Workers on site at Worthy Farm after Glastonbury Festival
Workers on site at Worthy Farm after Glastonbury Festival (The Independent/Cheryl Roberts)

The situation is particularly unfortunate for organisers given Mr Eavis's appearance on stage with Mr Corbyn during the festival.

As well as calling for better treatment of workers, the Labour leader asked whether it is right that "European nationals living in this country" face uncertainty about their future.

"I say they all must stay, and they all must be part of our world, and be part of our community," he said. "Because what festivals, what this festival is about, is about coming together. This festival was envisaged as being for music yes, but also for the environment, and for peace."

Cheryl Roberts, a British woman working on the site, said she was "ashamed" of how the labourers were being treated.

"Corbyn was the headliner of Glastonbury, really, he attracted the largest crowd with his speech,” she said. "So for Glastonbury not to have the decency to feed a group of workers that have travelled thousands of miles to be here, after supporting his speech about immigration and foreign workers… it just reeks of hypocrisy and is quite frankly embarrassing."

Litter-pickers asked to be fed after they were left disappointed by the amount of work on offer (The Independent/Cheryl Roberts)
Litter-pickers asked to be fed after they were left disappointed by the amount of work on offer (The Independent/Cheryl Roberts)

Two small protests have been held over two days outside an office on site.

Video of one of them, on Saturday afternoon, shows a supervisor telling a worker: “Everyone is on a zero hours contract. We have no commitment to feed these people, they’re on paid jobs, their job is over.

“I don’t think it is the responsibility of Glastonbury or anyone else to feed these people. They are responsible adults who can feed themselves… no one is stopping them from leaving the farm to get food.”

Gonzalo Gomez, a 24-year-old from Spain, said he and eight friends had arrived at the site expecting a week’s work. He said that they had stayed in London for three days before the festival and were hoping to make their money back by working on-site afterwards.

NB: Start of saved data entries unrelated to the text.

-- ==== Sys2Proof/Tests/Slice0.lean ====
section
/-! SUPPORT. Tests on small states, their expected results taken from spec/95_test_vectors.md and from the tables of
the rules; and for every obligation with hypotheses a witness that meets them. -/

namespace Sys2Proof.Tests

open Sys2Proof.Machine

/-! ## Helpers -/

/-- A rail from its bits, oldest first. -/
def bits (l : List Nat) : Rail := l.map (· == 1)

/-- The state an outcome answers, if it is a next state. -/
def after (o : Host.Outcome State Fault Refusal) : Option State :=
  match o with
  | .next s => some s
  | _ => none

/-- The refusal an outcome answers. -/
def why (o : Host.Outcome State Fault Refusal) : Option Refusal :=
  match o with
  | .refused r => some r
  | _ => none

/-- The response of an instruction as `STATUS` code, `VAL_I`, `VAL_Q`. -/
def reply (i : Instr) (s : State) : Option (Nat × Int × Int) := do
  let t ← after (exec i s)
  let r ← t.resp
  return ((statusCode r.status).toNat, r.valI.toInt, r.valQ.toInt)

/-- `LC`, `PN` and `PATH` after an instruction. -/
def control (i : Instr) (s : State) : Option (Lifecycle × BitVec 24 × Path) :=
  (after (exec i s)).map fun t => (t.lc, t.pn, t.path)

/-- The rails after an instruction, `REF_I`, `REF_Q`, `RX_I`, `RX_Q`. -/
def rails (i : Instr) (s : State) : Option (List (Option Rail)) :=
  (after (exec i s)).map fun t => [t.refI, t.refQ, t.rxI, t.rxQ]

/-- The internal port after an instruction. -/
def port (i : Instr) (s : State) : Option (Option MicroResult) := (after (exec i s)).map fun t => t.uresult

/-- An instance in `EMPTY`. -/
def emptyState (cls : CorrClass) : State := State.resetWith (Config.defaultOf cls)

/-- An instance in `READY`. -/
def readyState (cls : CorrClass) (path : Path) (refI : Rail) (refQ : Option Rail) : State :=
  { emptyState cls with
    lc := .ready, pn := BitVec.ofNat 24 refI.length, path := path, refI := some refI, refQ := refQ }

/-- An instance in `BOUND`, nothing pushed yet. -/
def boundState (cls : CorrClass) (path : Path) (refI : Rail) (refQ : Option Rail) (rxI : Rail) (rxQ : Option Rail) :
    State :=
  { readyState cls path refI refQ with lc := .bound, rxI := some rxI, rxQ := rxQ }

/-- Class RR, `BOUND`, explicit pattern 1,0. -/
def rrBound : State := boundState .rr .explicit (bits [1, 0]) none (bits [0, 0]) none

/-- Class CR, `BOUND`, explicit pattern 1,0,1. -/
def crBound : State :=
  boundState .cr .explicit (bits [1, 0, 1]) none (bits [0, 0, 0]) (some (bits [0, 0, 0]))

/-- Class CC, `BOUND`, generator pattern N3. -/
def ccBound : State :=
  boundState .cc .generator (bits [1, 1, 0]) (some (bits [1, 1, 0])) (bits [0, 0, 0]) (some (bits [0, 0, 0]))

/-- Class CC, `BOUND`, the explicit pattern of section 6.2. -/
def ccExplicit : State :=
  boundState .cc .explicit (bits [1, 1, 0, 0]) (some (bits [1, 0, 1, 0])) (bits [0, 0, 0, 0])
    (some (bits [0, 0, 0, 0]))

/-- The state with one result cached. -/
def cached (s : State) (i q : BitVec 26) : State := { s with last := some { i := i, q := q } }

/-- The state with a live generator. -/
def withSg (m : BitVec 4) (v : BitVec 12) : State := { emptyState .rr with sg := some { m := m, v := v } }

/-- The state with inputs presented. -/
def given (s : State) (l : List Input) : State := { s with input := l }

/-! ## Well-formed terms and configurations -/

/-- Too few operand words, and too many. -/
theorem test_wf_refuses_pseq :
    (Instr.pseq 2 [1]).wf = false ∧ (Instr.pseq 0 [1]).wf = false ∧ (Instr.pseq 2 [1, 0]).wf = true := by decide

theorem test_config_wf : ∀ cls ∈ [CorrClass.rr, .cr, .cc], (Config.defaultOf cls).Wf := by decide

/-- Each bound of rule R9, broken one at a time. -/
def refusedConfigs : List Config :=
  [{ Config.default with nmax := 4094 }, { Config.default with nmax := 2 ^ 24 },
   { Config.default with sw := 1 }, { Config.default with sw := 33 }, { Config.default with sgA := [0] },
   { Config.default with sgA := 0 :: defaultSgA.tail }, { Config.default with sgG := 4 :: defaultSgG.tail }]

“We thought we’d have about a week’s work,” he said. “On the first day we were working a lot with no rest. Now there’s not enough work for everyone - there are about 550 people leaving, and they don’t have the money to get a hotel or change their flights. It’s very hard.”

Robin Denton, 53, from South Africa, told The Independent that he had been coming to the festival to help pick up rubbish every year since 1997 and had “never seen the people treated so badly”.

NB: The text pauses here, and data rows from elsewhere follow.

-- ==== Sys2Proof/Machine/Matrix.lean ====
section
/-! DEFINITION. Class X words at issue (R75, R169 to R171, R173, R174, R178 to R182, R188, R190). -/

namespace Sys2Proof.Machine

/-- A word of class X that a handler has issued drops the commands that are held, and REPLAY becomes 0 (R326). -/
def State.dropHeld (s : State) : State :=
  if s.me.priv = .user then s
  else
    let t := s.myTile
    let i := strandOf s.cur
    let gone := t.held.filter (fun c => c.strand == i && c.parked.isNone)
    let s := if gone.isEmpty then s else s.setMyTile { t with held := t.held.filter (fun c => c.strand != i || c.parked.isSome) }
    s.mapMe (fun x => { x.dropOwed gone with tstatus := x.tstatus &&& ~~~16#64 })

/-- A class X word: the owner's alone (R75), once its entry of the dispatch ring is free (R171). The manual states no
TVAL for MATOWN: it is a free value. -/
def matrixWord (s : State) (k : State → Out) : Out :=
  onT s fun s =>
    if s.myTile.owner.toNat ≠ (strandOf s.cur).val then
      let (v, s) := s.draw 64
      .next (s.trap cMATOWN v)
    else if s.dispatchBusy then .next s.hold
    else k s

/-- The word is dispatched and enters the sequencer with an operand (R169, R170). -/
def State.enterSeq (s : State) (i : Instr) (opnd : Word) : State :=
  let s := s.dispatch.dropHeld
  let c : Command :=
    { instr := i, opnd := opnd, strand := strandOf s.cur, org := s.originV, en := s.me.ftrap, issuedAt := s.dtime }
  s.setMyTile { s.myTile with cmds := s.myTile.cmds ++ [c] }

/-- A full sequencer holds the word at issue (R170). -/
def State.seqFull (s : State) : Bool := decide (16 ≤ s.myTile.cmds.length)

/-- A word that only enters the sequencer. -/
def command (s : State) (i : Instr) (opnd : Word) : Out :=
  matrixWord s fun s => if s.seqFull then .next s.hold else .next (s.enterSeq i opnd).advance

/-- The scale operand: x0 stands for 1.0 (R93). -/
def State.scaleOf (s : State) (r : XReg) : Word := if r.val = 0 then 0x3F800000 else s.rx r &&& 0xFFFFFFFF

/-- MMA (R183). -/
def execMma (c : AccNo) (a b : RingNo) (fa fb : Fmt) (popA popB : Bool) (x : XReg) (s : State) : Out :=
  command s (.mma c a b fa fb popA popB x) (s.scaleOf x)
/-- MMAS_N6 (R183). -/
def execMmasN6 (c : AccNo) (a b : RingNo) (fa fb : Fmt) (popA popB : Bool) (x : XReg) (s : State) : Out :=
  command s (.mmasN6 c a b fa fb popA popB x) (s.scaleOf x)
/-- MMAS_N8 (R183). -/
def execMmasN8 (c : AccNo) (a b : RingNo) (fa fb : Fmt) (popA popB : Bool) (x : XReg) (s : State) : Out :=
  command s (.mmasN8 c a b fa fb popA popB x) (s.scaleOf x)
/-- MMAS_N12 (R183). -/
def execMmasN12 (c : AccNo) (a b : RingNo) (fa fb : Fmt) (popA popB : Bool) (x : XReg) (s : State) : Out :=
  command s (.mmasN12 c a b fa fb popA popB x) (s.scaleOf x)
/-- MZERO (R184). -/
def execMzero (c : AccNo) (s : State) : Out := command s (.mzero c) 0
/-- MACC (R184). -/
def execMacc (c : AccNo) (int : Bool) (a : AccNo) (s : State) : Out := command s (.macc c int a) 0

/-- MDRAIN: a result in flight, or a push, that the command owes (R186). -/
def execMdrain (c : AccNo) (v : VReg) (tf : Fmt) (rm : Rm) (sat : Bool) (row : Fin 32) (s : State) : Out :=
  matrixWord s fun s =>
    s.withPorts [] (some v) s.seqFull true fun s _ =>
      let s := s.enterSeq (.mdrain c v tf rm sat row) 0
      match portOf v with
      | some p => .next (s.push p 0 (BitVec.allOnes 2048) (some s.me.issued)).advance
      | none =>
        let f : InFlight := { due := none, land := .v v 0 (BitVec.allOnes 2048), wait := true, org := s.originV }
        .next (s.mapMe (fun x => { x with flight := x.flight ++ [f] })).advance

/-- MDRAINS: its address is read at issue (R186). -/
def execMdrains (c : AccNo) (a : XReg) (tf : Fmt) (rm : Rm) (sat : Bool) (row : Fin 32) (s : State) : Out :=
  command s (.mdrains c a tf rm sat row) (s.rx a)
/-- MCHAIN_SEND (R189). -/
def execMchainSend (c : AccNo) (rows row : Fin 32) (s : State) : Out := command s (.mchainSend c rows row) 0
/-- MCHAIN_RECV (R189). -/
def execMchainRecv (c : AccNo) (rows : Fin 32) (int : Bool) (row : Fin 32) (s : State) : Out :=
  command s (.mchainRecv c rows int row) 0
/-- MCHAIN_RELAY (R189). -/
def execMchainRelay (c : AccNo) (rows : Fin 32) (int : Bool) (row : Fin 32) (s : State) : Out :=
  command s (.mchainRelay c rows int row) 0

/-! ## Words that act at issue -/

/-- No command in the sequencer names the ring (R178). -/
def State.ringNamed (s : State) (r : RingNo) : Bool := s.myTile.cmds.any (fun c => c.kind.ringsOf.contains r)

/-- FORMAT at the bundle (R173). -/
def State.formatTrap (s : State) (sub : Nat) (r : RingNo) : State :=
  s.trap cFORMAT (BitVec.ofNat 64 (sub + 256 * r.val) ||| pcHigh s.me.pc)

/-- The layout of R175. -/
def ringConfigOk (v : Word) : Bool :=
  let r : Ring := { cfg := v }
  r.base % 32 == 0 && domField v 20 8 == 0 && r.count != 0 && r.tbytes != 0 && r.tbytes % 32 == 0 && domField v 53 11 == 0
    && decide (r.base + r.count * r.tbytes ≤ scratchSize)

/-- A configured RING-mode port of the tile feeds the ring. -/
def State.ringFed (s : State) (t : Nat) (r : RingNo) : Bool :=
  (List.range 4).any (fun i => (s.hart (4 * t + i)).ports.toList.any (fun q => q.cfg && q.mode == .ring && q.aux == r.val))

/-- The word has acted: it takes its sequence number and drops what is held. -/
def State.acted (s : State) : State := s.dispatch.dropHeld.advance

/-- MCBK (R182). An address outside the local alias gives PERM before its alignment is looked at (log 93). -/
def execMcbk (r : RingNo) (a : XReg) (s : State) : Out :=
  matrixWord s fun s =>
    if s.ringNamed r then .next s.hold
    else
      let va := s.rx a
      let t := tileOf s.cur
      match classify va.toNat with
      | .own off =>
        if scratchSize < off + 32 then .next (s.trap cPERM va)
        else if va.toNat % 32 ≠ 0 then .next (s.trap cMISALIGN va)
        else if s.myTile.lockBars t va.toNat 32 false then .next (s.trap cRANGELOCK va)
        else if s.readBad (.scratch t off) 32 then
          let pc := s.me.pc
          let s := (s.found (.scratch t off) 32).dispatch.dropHeld
          let f : LateFault :=
            { cause := cDATAERR, tval := pcHigh pc, faddr := va.setWidth 48, replay := false, org := s.originV }
          .next (s.mapMe (·.addLate f)).advance
        else
          let cb := BitVec.ofNat 256 (leNat (s.readLoc 32 (.scratch t off)))
          .next (s.mapTile t (fun x => { x with rings := x.rings.set r { x.rings[r] with codebook := cb } })).acted
      | _ => .next (s.trap cPERM va)

/-- MRSET (R178). -/
def execMrset (r : RingNo) (a : XReg) (s : State) : Out :=
  matrixWord s fun s =>
    if s.ringNamed r then .next s.hold
    else
      let v := if a.val = 0 then 0 else s.rx a
      if a.val ≠ 0 ∧ ringConfigOk v = false then .next (s.formatTrap 6 r)
      else if s.ringFed (tileOf s.cur) r then .next (s.formatTrap 10 r)
      else
        .next (s.mapTile (tileOf s.cur) (fun x =>
          { x with rings := x.rings.set r { x.rings[r] with cfg := v, head := 0, tail := 0 } })).acted

/-- MRADV (R179). -/
def execMradv (r : RingNo) (a : XReg) (s : State) : Out :=
  matrixWord s fun s =>
    let n := s.rx a
    let q := s.myTile.rings[r]
    if n = 0 then .next s.acted
    else if q.cfg = 0 then .next (s.formatTrap 2 r)
    else if q.count < n.toNat then .next (s.formatTrap 7 r)
    else if q.count < q.held + n.toNat then .next s.hold
    else
      .next (s.mapTile (tileOf s.cur) (fun x =>
        { x with rings := x.rings.set r { x.rings[r] with tail := x.rings[r].tail + n.setWidth 32 } })).acted

/-- MRSTAT (R181). -/
def execMrstat (r : RingNo) (d : XReg) (s : State) : Out :=
  matrixWord s fun s =>
    let q := s.myTile.rings[r]
    let v : Word := if q.cfg = 0 then 0 else (q.tail.zeroExtend 64 <<< 32) ||| q.head.zeroExtend 64
    .next (s.dispatch.dropHeld.resultV1 (.x d v)).advance

/-- MWAIT: every command that entered the sequencer has retired (R188); their FPE faults come first at the boundary. -/
def execMwait (s : State) : Out :=
  matrixWord s fun s => if s.myTile.busy then .next s.hold else .next s.acted

/-- MSEQ (R190). -/
def execMseq (d : XReg) (s : State) : Out :=
  matrixWord s fun s =>
    let s := s.dispatch.dropHeld
    let n := s.myTile.cmds.length
    let q : BitVec 16 := match s.myTile.cmds with
      | c :: _ => c.org.seq
      | [] => s.me.seq
    .next (s.result (.x d (q.zeroExtend 64 ||| BitVec.ofNat 64 (n * 65536))) 2).advance

end Sys2Proof.Machine
end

“I’ve seen how things have changed and I think the main problem is the zero hour contract,” he said. “It says ‘if we don’t need you, goodbye’.

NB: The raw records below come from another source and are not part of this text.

-- ==== Sys2Proof/Machine/Yard.lean ====
section
/-! DEFINITION. User queues and the marshalling yard (R269 to R272, R294). -/

namespace Sys2Proof.Machine

/-- STATE of a queue header (R269). -/
def QueueState.code : QueueState → Nat
  | .idle => 0
  | .waiting => 1
  | .mapped => 2
  | .overrun => 3

/-- A queue's fields, and its header as the device writes it. A header that cannot be written keeps its bytes. -/
def State.writeQueue (s : State) (q : Nat) (u : UQueue) : State :=
  ((s.setQueue q u).hubWrite u.ctx u.hdr.toNat (leBytes 8 u.ridx.toNat ++ leBytes 8 u.widx.toNat ++ leBytes 1 u.st.code)).2

/-- NOTIFY_WRITE: the rows of R270, in their order. -/
def State.notify (s : State) (q : Nat) (w : Word) : State :=
  let u := s.queue q
  if !u.valid || u.st == .overrun || decide (w.toNat ≤ u.widx.toNat) then s
  else if 2 ^ u.sz < (w - u.ridx).toNat then
    (s.writeQueue q { u with st := .overrun }).ctxEvent u.ctx 0x09 0 (BitVec.ofNat 64 q) 0 0
  else if u.st = .idle then s.writeQueue q { u with widx := w, st := .waiting, since := s.dtime, aged := 0 }
  else s.writeQueue q { u with widx := w }

/-- NOTIFY_WRITE. -/
def execNotifyWrite (q : Nat) (v : Word) (s : State) : Out := onPackage s fun s => .next (s.notify q v)

/-! ## The yard (R271) -/

/-- The raises due to a waiting queue: 1 for every 2^16 cycles, up to priority 7. -/
def UQueue.raises (u : UQueue) (now : Nat) : Nat := Nat.min ((now - u.since) / 0x10000) (7 - u.prio)

/-- The effective priority. -/
def UQueue.eff (u : UQueue) : Nat := if u.st = .waiting then u.prio + u.aged else u.prio

/-- A waiting queue's effective priority is brought up to date. -/
def State.ageQueue (s : State) (q : Nat) : State :=
  let u := s.queue q
  if u.st = .waiting then s.setQueue q { u with aged := u.raises s.dtime } else s

/-- YARD_PRIORITY_AGE. -/
def execYardPriorityAge (q : Nat) (s : State) : Out := onPackage s fun s => .next (s.ageQueue q)

/-- The least of a list under a strict order; of equals the first. -/
def least {α : Type} (lt : α → α → Bool) : List α → Option α
  | [] => none
  | x :: xs => match least lt xs with
    | none => some x
    | some y => if lt y x then some y else some x

/-- Queue a is admitted before queue b: priority, entry into WAITING, number. -/
def admitBefore (a b : Nat × UQueue) : Bool :=
  if a.2.eff ≠ b.2.eff then decide (b.2.eff < a.2.eff)
  else if a.2.since ≠ b.2.since then decide (a.2.since < b.2.since) else decide (a.1 < b.1)

/-- Mapped queue a is evicted before mapped queue b: lowest priority, then the longest holder. -/
def evictBefore (a b : Nat × UQueue) : Bool :=
  if a.2.prio ≠ b.2.prio then decide (a.2.prio < b.2.prio)
  else if a.2.since ≠ b.2.since then decide (a.2.since < b.2.since) else decide (a.1 < b.1)

/-- The mapped queue that a waiting queue of effective priority p may evict. -/
def State.victim (s : State) (p : Nat) : Option (Nat × UQueue) :=
  let ms := s.queues.filter (fun q => q.2.st == .mapped)
  match least evictBefore (ms.filter (fun q => decide (q.2.prio < p))) with
  | some v => some v
  | none => least evictBefore (ms.filter (fun q => q.2.prio == p && decide (q.2.since + 0x100000 ≤ s.dtime)))

/-- The waiting queue that stands first takes a free slot, or the slot of a queue that it evicts. -/
def State.admitNext (s : State) : State :=
  let s := s.queues.foldl (fun s q => s.ageQueue q.1) s
  match least admitBefore (s.queues.filter (fun q => q.2.st == .waiting)) with
  | none => s
  | some (q, u) =>
    let go := fun (s : State) => s.writeQueue q { u with st := .mapped, since := s.dtime, busyAt := s.dtime, aged := 0 }
    if (s.queues.filter (fun q => q.2.st == .mapped)).length < 32 then go s
    else match s.victim u.eff with
      | none => s
      | some (r, w) => go (s.writeQueue r { w with st := .waiting, since := s.dtime, aged := 0 })

/-- YARD_ADMIT. -/
def execYardAdmit (s : State) : Out := onPackage s fun s => .next s.admitNext

/-- YARD_IDLE_RELEASE. -/
def execYardIdleRelease (q : Nat) (s : State) : Out :=
  onPackage s fun s =>
    let u := s.queue q
    if u.st = .mapped ∧ u.ridx = u.widx ∧ u.busyAt + 4096 ≤ s.dtime then .next (s.writeQueue q { u with st := .idle })
    else .next s

/-- The next packet of a mapped queue becomes an event (R272). A packet that cannot be read is a free value. -/
def State.takePacket (s : State) (q : Nat) : State :=
  let u := s.queue q
  if u.st = .mapped ∧ u.ridx.toNat < u.widx.toNat then
    match s.hubRead u.ctx (u.hdr.toNat + 64 + u.ridx.toNat % 2 ^ u.sz * 64) 64 with
    | (r, s) =>
      let (b, s) : List Byte × State := match r with
        | .ok b => (b, s)
        | .error _ =>
          let (v, s) := s.draw 512
          (leBytes 64 v.toNat, s)
      let ev : SbEvent := ⟨q, u.ridx, u.ctx, b⟩
      let s := { s with events := s.events ++ [ev] }
      s.writeQueue q { u with ridx := u.ridx + 1, busyAt := s.dtime }
  else s

/-- PACKET_TAKE. -/
def execPacketTake (q : Nat) (s : State) : Out := onPackage s fun s => .next (s.takePacket q)

/-! ## Registration (R294) -/

/-- The byte of an entry of the queue table that holds QVALID. -/
def qvalidAt (q : Nat) : Nat := 0x08F000000000 + 32 * q + 11

/-- QUEUE_REGISTER: the other fields are read, and the header is written; a field out of range refuses it. -/
def execQueueRegister (q : Nat) (s : State) : Out :=
  onPackage s fun s =>
    let e := 0x08F000000000 + 32 * q
    let hdr := s.ioRead e 8
    let sz := s.ioRead (e + 8) 1
    let prio := s.ioRead (e + 9) 1
    let c := s.ioRead (e + 10) 1
    if 1024 ≤ q then .next s
    else if hdr % 64 ≠ 0 ∨ sz < 4 ∨ 16 < sz ∨ 7 < prio then .next ((s.setQueue q {}).ioWrite (qvalidAt q) 1 0)
    else
      let u : UQueue := { valid := true, hdr := BitVec.ofNat 64 hdr, sz := sz, prio := prio, ctx := c }
      .next (((s.setQueue q u).hubWrite c hdr (List.replicate 64 0)).2.ioWrite (qvalidAt q) 1 1)

/-- QUEUE_REMOVE: a mapped queue releases its slot; packets already taken go on. -/
def execQueueRemove (q : Nat) (s : State) : Out :=
  onPackage s fun s => if 1024 ≤ q then .next s else .next ((s.setQueue q {}).ioWrite (qvalidAt q) 1 0)

end Sys2Proof.Machine
end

“In 1997 Michael Eavis would put £20 in our hands and say ‘thank you for helping us’. Over the years it’s regressed, and this particular year is the worst I’ve seen. I can’t understand the hypocrisy of it all.

“They’ve come up with the clever idea to use volunteers during the festival to pick up rubbish, so what took up to 14 days after the festival now doesn't take as long. People spend a lot of money to get here expecting up to two weeks work, and after two and a half days they’ve been told to go home."

The Independent has contacted Glastonbury organisers and put the workers' accusations and concerns to a spokesperson. Representatives for the festival declined to comment on the record.

A spokesperson for Jeremy Corbyn said: "Labour is committed to ending zero hour contracts, which was included in our manifesto, and the next Labour government will end zero hour contracts."